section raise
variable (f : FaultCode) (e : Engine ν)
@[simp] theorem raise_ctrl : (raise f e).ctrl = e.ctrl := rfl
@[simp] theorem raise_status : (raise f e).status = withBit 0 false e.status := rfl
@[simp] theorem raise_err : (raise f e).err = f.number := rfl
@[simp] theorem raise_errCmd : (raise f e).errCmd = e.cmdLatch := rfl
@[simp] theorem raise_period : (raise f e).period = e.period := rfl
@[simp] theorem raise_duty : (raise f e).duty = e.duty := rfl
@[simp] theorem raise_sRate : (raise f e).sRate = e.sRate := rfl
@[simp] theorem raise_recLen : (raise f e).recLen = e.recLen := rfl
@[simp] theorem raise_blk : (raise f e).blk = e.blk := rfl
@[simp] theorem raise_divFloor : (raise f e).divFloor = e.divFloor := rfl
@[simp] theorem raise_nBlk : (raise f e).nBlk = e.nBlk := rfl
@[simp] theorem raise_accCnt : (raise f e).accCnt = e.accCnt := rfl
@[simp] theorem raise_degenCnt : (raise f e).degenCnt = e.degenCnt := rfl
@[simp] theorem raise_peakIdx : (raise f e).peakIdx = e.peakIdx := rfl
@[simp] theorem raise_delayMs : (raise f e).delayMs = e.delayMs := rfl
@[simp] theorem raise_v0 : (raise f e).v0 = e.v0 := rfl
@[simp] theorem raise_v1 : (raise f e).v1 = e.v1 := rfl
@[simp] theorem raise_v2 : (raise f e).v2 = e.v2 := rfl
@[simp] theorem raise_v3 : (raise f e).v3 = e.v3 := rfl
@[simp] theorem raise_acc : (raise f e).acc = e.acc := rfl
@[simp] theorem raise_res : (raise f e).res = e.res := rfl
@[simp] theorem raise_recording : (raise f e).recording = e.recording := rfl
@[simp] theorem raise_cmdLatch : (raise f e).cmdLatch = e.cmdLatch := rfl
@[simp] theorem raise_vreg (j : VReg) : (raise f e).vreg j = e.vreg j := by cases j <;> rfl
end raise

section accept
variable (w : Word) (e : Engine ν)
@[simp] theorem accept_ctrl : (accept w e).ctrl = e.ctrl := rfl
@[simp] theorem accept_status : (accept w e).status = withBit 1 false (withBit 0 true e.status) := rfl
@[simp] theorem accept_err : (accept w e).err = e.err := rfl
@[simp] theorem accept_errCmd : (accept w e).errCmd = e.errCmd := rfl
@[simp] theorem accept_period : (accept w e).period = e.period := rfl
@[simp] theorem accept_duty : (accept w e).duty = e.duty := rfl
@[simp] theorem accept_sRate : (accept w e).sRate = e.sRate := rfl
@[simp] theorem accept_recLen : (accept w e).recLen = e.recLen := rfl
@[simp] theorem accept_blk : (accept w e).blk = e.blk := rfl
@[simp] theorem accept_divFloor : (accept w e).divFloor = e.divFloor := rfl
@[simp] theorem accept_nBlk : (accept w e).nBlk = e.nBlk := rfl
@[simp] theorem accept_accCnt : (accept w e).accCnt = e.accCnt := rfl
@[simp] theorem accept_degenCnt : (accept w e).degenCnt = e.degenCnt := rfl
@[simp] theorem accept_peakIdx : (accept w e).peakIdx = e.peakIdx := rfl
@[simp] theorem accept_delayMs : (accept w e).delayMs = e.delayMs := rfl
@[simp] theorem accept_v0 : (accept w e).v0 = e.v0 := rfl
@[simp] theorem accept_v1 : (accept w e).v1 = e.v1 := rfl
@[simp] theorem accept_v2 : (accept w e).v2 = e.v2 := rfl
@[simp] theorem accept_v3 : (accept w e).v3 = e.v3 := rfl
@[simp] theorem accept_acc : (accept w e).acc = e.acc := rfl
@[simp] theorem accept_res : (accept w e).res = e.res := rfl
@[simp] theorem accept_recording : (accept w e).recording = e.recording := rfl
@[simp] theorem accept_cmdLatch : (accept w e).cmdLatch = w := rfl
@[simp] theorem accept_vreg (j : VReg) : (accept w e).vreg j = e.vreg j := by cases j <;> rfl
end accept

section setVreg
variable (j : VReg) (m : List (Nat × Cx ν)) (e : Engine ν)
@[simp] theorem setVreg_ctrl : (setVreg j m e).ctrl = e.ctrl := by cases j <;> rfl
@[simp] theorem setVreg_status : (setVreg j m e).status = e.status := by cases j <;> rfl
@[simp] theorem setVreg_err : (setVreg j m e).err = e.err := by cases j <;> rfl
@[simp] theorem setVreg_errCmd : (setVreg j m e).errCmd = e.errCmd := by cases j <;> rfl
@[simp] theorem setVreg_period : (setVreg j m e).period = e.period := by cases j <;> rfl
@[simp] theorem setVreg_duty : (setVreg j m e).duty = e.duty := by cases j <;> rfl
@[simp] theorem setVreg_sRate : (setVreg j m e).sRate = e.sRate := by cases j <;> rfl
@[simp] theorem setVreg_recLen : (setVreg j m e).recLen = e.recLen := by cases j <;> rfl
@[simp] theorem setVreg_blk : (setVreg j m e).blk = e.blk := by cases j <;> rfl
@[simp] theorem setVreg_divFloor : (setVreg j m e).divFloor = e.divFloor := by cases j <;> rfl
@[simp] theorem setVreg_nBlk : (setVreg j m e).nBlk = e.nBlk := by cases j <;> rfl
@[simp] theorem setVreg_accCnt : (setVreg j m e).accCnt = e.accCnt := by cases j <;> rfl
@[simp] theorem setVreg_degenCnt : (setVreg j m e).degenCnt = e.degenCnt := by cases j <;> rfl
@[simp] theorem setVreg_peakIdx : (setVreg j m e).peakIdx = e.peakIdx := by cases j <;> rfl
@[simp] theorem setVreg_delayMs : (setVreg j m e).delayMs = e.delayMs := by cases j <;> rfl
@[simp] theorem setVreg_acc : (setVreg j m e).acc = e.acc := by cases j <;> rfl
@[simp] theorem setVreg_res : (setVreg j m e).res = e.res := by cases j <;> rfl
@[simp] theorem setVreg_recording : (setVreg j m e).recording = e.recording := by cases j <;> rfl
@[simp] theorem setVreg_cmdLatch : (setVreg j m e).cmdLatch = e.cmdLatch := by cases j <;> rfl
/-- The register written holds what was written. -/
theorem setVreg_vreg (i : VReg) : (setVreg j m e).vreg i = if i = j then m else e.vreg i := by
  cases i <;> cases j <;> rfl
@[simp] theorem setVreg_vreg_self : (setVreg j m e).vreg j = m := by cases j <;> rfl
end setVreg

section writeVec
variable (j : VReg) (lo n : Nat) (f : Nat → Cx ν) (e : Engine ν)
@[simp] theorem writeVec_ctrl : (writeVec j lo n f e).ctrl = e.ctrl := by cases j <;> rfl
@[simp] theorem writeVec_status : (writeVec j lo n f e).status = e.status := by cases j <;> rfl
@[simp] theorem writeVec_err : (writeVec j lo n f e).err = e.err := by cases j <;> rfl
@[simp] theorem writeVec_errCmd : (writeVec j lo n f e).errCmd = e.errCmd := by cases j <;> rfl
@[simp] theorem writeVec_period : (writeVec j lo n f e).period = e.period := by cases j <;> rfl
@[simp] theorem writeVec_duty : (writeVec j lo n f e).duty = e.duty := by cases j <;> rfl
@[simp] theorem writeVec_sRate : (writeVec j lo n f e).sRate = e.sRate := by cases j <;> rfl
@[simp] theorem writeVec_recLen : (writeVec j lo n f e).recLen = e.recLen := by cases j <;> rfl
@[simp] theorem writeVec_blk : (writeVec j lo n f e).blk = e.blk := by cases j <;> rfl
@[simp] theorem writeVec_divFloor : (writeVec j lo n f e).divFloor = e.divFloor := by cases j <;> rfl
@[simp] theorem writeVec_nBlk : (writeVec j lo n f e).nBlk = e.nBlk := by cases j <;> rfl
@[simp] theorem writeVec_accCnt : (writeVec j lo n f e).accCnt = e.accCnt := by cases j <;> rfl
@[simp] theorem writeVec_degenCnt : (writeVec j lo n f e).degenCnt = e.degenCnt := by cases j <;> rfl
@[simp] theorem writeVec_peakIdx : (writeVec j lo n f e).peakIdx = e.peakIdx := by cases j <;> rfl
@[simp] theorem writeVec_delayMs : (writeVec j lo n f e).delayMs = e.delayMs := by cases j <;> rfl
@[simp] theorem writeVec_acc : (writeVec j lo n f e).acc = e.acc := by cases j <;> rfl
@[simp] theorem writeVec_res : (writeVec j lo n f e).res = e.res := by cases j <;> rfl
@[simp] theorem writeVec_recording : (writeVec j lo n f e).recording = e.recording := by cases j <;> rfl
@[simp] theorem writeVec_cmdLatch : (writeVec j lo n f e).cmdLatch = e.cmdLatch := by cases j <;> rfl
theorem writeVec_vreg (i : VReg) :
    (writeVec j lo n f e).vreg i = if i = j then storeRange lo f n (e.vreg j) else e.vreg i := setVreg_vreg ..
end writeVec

______

** WHAT YOU ARE ASKED TO DO **
Return, exactly as they stand, the lines from the start of the records above through the line with "f e).nBlk = e.nBlk := rfl", both ends included, and no other lines.

** EXERCISE RESULT **
section raise
variable (f : FaultCode) (e : Engine ν)
@[simp] theorem raise_ctrl : (raise f e).ctrl = e.ctrl := rfl
@[simp] theorem raise_status : (raise f e).status = withBit 0 false e.status := rfl
@[simp] theorem raise_err : (raise f e).err = f.number := rfl
@[simp] theorem raise_errCmd : (raise f e).errCmd = e.cmdLatch := rfl
@[simp] theorem raise_period : (raise f e).period = e.period := rfl
@[simp] theorem raise_duty : (raise f e).duty = e.duty := rfl
@[simp] theorem raise_sRate : (raise f e).sRate = e.sRate := rfl
@[simp] theorem raise_recLen : (raise f e).recLen = e.recLen := rfl
@[simp] theorem raise_blk : (raise f e).blk = e.blk := rfl
@[simp] theorem raise_divFloor : (raise f e).divFloor = e.divFloor := rfl
@[simp] theorem raise_nBlk : (raise f e).nBlk = e.nBlk := rfl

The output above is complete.